::: Provided records

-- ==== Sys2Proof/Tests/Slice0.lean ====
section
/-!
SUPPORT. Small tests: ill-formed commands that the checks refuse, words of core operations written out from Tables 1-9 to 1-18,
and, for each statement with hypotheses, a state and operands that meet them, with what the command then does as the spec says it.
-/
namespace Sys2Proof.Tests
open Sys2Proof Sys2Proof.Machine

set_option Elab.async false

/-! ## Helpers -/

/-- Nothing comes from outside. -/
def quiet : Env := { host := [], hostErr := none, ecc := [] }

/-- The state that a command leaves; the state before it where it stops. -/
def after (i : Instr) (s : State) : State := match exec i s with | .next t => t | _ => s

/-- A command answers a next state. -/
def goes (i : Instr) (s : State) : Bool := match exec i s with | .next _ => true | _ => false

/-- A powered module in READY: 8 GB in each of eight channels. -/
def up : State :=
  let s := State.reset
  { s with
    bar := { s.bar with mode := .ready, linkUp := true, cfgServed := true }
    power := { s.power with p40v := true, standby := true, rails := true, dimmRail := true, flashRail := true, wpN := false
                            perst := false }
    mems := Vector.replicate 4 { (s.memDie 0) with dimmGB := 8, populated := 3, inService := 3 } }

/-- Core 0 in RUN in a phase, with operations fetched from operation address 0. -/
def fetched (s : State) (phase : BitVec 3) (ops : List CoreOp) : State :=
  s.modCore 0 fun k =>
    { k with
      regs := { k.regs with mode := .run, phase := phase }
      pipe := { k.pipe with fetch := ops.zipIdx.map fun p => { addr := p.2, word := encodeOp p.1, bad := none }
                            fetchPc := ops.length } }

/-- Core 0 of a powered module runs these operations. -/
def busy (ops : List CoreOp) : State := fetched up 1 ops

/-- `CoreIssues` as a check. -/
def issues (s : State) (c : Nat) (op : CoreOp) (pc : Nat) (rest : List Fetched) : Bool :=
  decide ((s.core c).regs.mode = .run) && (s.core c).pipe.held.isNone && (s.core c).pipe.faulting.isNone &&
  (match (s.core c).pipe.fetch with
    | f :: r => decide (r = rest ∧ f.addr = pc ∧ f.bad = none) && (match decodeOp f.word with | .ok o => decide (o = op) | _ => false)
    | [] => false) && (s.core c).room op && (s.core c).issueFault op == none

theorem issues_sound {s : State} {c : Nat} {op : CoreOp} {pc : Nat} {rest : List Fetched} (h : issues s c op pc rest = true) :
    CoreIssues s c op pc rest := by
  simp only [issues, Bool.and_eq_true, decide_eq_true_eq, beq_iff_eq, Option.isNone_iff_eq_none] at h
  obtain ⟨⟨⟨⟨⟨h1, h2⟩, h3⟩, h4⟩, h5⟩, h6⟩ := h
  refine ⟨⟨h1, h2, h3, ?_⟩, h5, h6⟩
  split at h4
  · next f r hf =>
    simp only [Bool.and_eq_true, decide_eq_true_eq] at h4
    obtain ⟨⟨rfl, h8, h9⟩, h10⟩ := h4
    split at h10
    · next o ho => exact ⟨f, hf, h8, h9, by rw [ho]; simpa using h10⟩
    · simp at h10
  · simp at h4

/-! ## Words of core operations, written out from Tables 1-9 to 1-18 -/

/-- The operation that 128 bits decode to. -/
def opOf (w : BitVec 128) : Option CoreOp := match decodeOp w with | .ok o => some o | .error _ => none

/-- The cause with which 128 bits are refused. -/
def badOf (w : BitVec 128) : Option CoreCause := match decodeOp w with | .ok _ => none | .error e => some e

::::::
::: Provided records

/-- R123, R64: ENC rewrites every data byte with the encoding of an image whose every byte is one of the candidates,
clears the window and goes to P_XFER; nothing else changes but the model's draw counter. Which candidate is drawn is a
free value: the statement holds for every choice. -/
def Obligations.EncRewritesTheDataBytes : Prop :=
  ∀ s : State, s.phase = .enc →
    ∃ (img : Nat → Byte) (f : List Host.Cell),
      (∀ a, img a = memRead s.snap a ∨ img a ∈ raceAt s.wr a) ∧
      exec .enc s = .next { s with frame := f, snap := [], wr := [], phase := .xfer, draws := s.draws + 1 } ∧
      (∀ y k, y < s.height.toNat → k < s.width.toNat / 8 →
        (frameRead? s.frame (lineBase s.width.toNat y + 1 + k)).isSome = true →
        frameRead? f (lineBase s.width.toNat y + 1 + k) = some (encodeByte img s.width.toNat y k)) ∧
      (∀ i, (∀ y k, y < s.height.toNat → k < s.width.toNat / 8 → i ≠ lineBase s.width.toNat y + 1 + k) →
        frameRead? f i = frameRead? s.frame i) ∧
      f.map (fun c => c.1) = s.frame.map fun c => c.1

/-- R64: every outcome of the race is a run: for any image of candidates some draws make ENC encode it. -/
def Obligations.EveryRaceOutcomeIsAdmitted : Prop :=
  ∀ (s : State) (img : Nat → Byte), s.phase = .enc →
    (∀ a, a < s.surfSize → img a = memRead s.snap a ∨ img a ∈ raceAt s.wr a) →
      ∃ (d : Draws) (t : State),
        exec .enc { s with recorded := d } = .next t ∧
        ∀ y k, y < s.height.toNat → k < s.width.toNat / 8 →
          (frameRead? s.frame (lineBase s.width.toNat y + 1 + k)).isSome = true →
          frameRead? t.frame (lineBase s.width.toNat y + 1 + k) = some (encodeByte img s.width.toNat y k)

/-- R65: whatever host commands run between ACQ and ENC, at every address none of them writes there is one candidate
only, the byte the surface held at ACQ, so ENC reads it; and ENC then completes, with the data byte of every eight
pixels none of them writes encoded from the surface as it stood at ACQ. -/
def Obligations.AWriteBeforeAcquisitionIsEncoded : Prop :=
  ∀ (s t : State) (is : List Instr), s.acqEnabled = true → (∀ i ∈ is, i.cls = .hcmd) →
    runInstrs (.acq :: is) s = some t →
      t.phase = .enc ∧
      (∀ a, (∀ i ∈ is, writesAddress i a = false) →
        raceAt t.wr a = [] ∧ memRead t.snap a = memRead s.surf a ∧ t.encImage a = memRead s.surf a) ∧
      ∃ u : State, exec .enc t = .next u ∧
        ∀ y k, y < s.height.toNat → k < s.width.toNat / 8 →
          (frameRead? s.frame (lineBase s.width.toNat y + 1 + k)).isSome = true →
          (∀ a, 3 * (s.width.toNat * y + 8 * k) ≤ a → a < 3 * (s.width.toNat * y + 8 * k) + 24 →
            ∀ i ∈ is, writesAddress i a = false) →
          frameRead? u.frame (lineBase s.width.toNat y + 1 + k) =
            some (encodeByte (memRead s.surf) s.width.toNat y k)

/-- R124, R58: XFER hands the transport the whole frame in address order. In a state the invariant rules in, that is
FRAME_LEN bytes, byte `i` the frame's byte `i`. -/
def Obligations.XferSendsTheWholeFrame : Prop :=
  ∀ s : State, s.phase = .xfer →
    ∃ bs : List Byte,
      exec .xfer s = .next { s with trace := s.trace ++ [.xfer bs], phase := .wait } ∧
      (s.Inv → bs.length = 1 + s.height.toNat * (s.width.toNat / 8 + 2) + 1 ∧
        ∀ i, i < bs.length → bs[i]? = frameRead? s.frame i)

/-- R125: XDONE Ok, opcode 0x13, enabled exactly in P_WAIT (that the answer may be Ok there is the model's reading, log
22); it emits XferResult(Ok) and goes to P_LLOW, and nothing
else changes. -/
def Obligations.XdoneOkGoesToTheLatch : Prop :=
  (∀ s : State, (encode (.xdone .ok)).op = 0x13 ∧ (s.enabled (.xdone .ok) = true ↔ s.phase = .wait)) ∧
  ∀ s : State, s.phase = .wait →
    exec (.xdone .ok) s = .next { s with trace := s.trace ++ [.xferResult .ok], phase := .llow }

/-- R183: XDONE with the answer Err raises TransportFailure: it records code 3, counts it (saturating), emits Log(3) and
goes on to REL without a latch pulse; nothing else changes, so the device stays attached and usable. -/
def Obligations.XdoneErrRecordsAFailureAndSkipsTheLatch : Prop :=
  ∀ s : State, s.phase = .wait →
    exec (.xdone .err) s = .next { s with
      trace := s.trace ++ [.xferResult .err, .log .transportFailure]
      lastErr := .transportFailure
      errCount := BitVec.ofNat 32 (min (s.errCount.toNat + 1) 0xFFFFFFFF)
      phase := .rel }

::::::

- _Problem to solve_
Could you restate word for word the lines above from the one containing "## Helpers -/" through the one containing "def after (i", both included, and nothing else?

- _Task response_
/-! ## Helpers -/

/-- Nothing comes from outside. -/
def quiet : Env := { host := [], hostErr := none, ecc := [] }

/-- The state that a command leaves; the state before it where it stops. -/
def after (i : Instr) (s : State) : State := match exec i s with | .next t => t | _ => s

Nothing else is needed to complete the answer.